**Your objective:** Scan the entries below for lines holding "first". Give the number of such lines alone.

**Record set:**
-- ==== Sys2Proof/Certificates/Slice0/Obligations.lean ====
section
/-! DEFINITION. The statements for the provers. The first part is the vocabulary: the spec's own tables written out
again on natural numbers, and the shapes in which an instruction runs. -/

namespace Sys2Proof.Claims

open Sys2Proof.Machine

/-! ### The spec's tables, on natural numbers -/

/-- A bit as a number. -/
def bit (b : Bool) : Nat := if b then 1 else 0

/-- A byte result with the flags of 41_alu8.md R230: Z from the result. -/
def row (r : Nat) (n h c : Bool) : Nat × Machine.Flags := (r, ⟨decide (r = 0), n, h, c⟩)

/-- The table of 41_alu8.md R230, for `a`, `x` below 256 and a carry `c`. -/
def aluRow (op : AluOp) (a x c : Nat) : Nat × Machine.Flags :=
  match op with
  | .add => row ((a + x) % 256) false (decide (a % 16 + x % 16 > 0xF)) (decide (a + x > 0xFF))
  | .adc => row ((a + x + c) % 256) false (decide (a % 16 + x % 16 + c > 0xF)) (decide (a + x + c > 0xFF))
  | .sub => row ((a + 256 - x) % 256) true (decide (a % 16 < x % 16)) (decide (a < x))
  | .sbc => row ((a + 512 - x - c) % 256) true (decide (a % 16 < x % 16 + c)) (decide (a < x + c))
  | .and => row (a &&& x) false true false
  | .xor => row (a ^^^ x) false false false
  | .or => row (a ||| x) false false false
  | .cp => row ((a + 256 - x) % 256) true (decide (a % 16 < x % 16)) (decide (a < x))

/-- The table of 46_cb_prefixed.md section 1, for `v` below 256 and a carry `c`: the result and the bit shifted out. -/
def rotRow (op : RotOp) (v c : Nat) : Nat × Bool :=
  match op with
  | .rlc => (v % 128 * 2 + v / 128, decide (v / 128 = 1))
  | .rrc => (v % 2 * 128 + v / 2, decide (v % 2 = 1))
  | .rl => (v % 128 * 2 + c, decide (v / 128 = 1))
  | .rr => (c * 128 + v / 2, decide (v % 2 = 1))
  | .sla => (v % 128 * 2, decide (v / 128 = 1))
  | .sra => (v / 128 * 128 + v / 2, decide (v % 2 = 1))
  | .swap => (v % 16 * 16 + v / 16, false)
  | .srl => (v / 2, decide (v % 2 = 1))

/-- The algorithm of 45_misc_system.md R325: A and Cy afterwards. -/
def daaRow (a : Nat) (f : Machine.Flags) : Nat × Bool :=
  if f.n = false then
    let first := f.c = true ∨ a > 0x99
    let a1 := if first then a + 0x60 else a
    let a2 := if f.h = true ∨ a % 16 > 0x09 then a1 + 0x06 else a1
    (a2 % 256, decide first)
  else
    let a1 := if f.c = true then a + 512 - 0x60 else a + 512
    let a2 := if f.h = true then a1 - 0x06 else a1
    (a2 % 256, f.c)

/-- The condition of 44_control.md R290. -/
def condTrue (f : Machine.Flags) : Cond → Prop
  | .nz => f.z = false
  | .z => f.z = true
  | .nc => f.c = false
  | .c => f.c = true

/-- `sext_16` (00_scope.md R15). -/
def signed (v : Byte) : Word := if v.toNat < 128 then v.setWidth 16 else v.setWidth 16 + 0xFF00#16

/-- The address 0xFF00 + n. -/
def page (n : Byte) : Word := 0xFF00#16 + n.setWidth 16

/-- Bits 7 to 0 of a word. -/
def low (w : Word) : Byte := w.setWidth 8

/-- Bits 15 to 8 of a word. -/
def high (w : Word) : Byte := (w >>> 8).setWidth 8

/-! ### What an instruction does to the registers -/

/-- F and SP as before, PC past an instruction of `len` bytes. -/
def flowsOn (r t : Regs) (len : Word) : Prop := t.f = r.f ∧ t.sp = r.sp ∧ t.pc = r.pc + len

/-- Register `x` takes `v`; everything else but PC is as before. -/
def setsReg (x : Reg8) (v : Byte) (len : Word) (r t : Regs) : Prop :=
  t.get x = v ∧ r.keep t [x] ∧ flowsOn r t len

/-- The pair or SP `p` takes `v`; the other pairs and A are as before. -/
def setsPair (p : Reg16) (v : Word) (len : Word) (r t : Regs) : Prop :=
  t.get16 p = v ∧ (∀ q, q ≠ p → t.get16 q = r.get16 q) ∧ t.a = r.a ∧ t.pc = r.pc + len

**Response to this exercise:** 4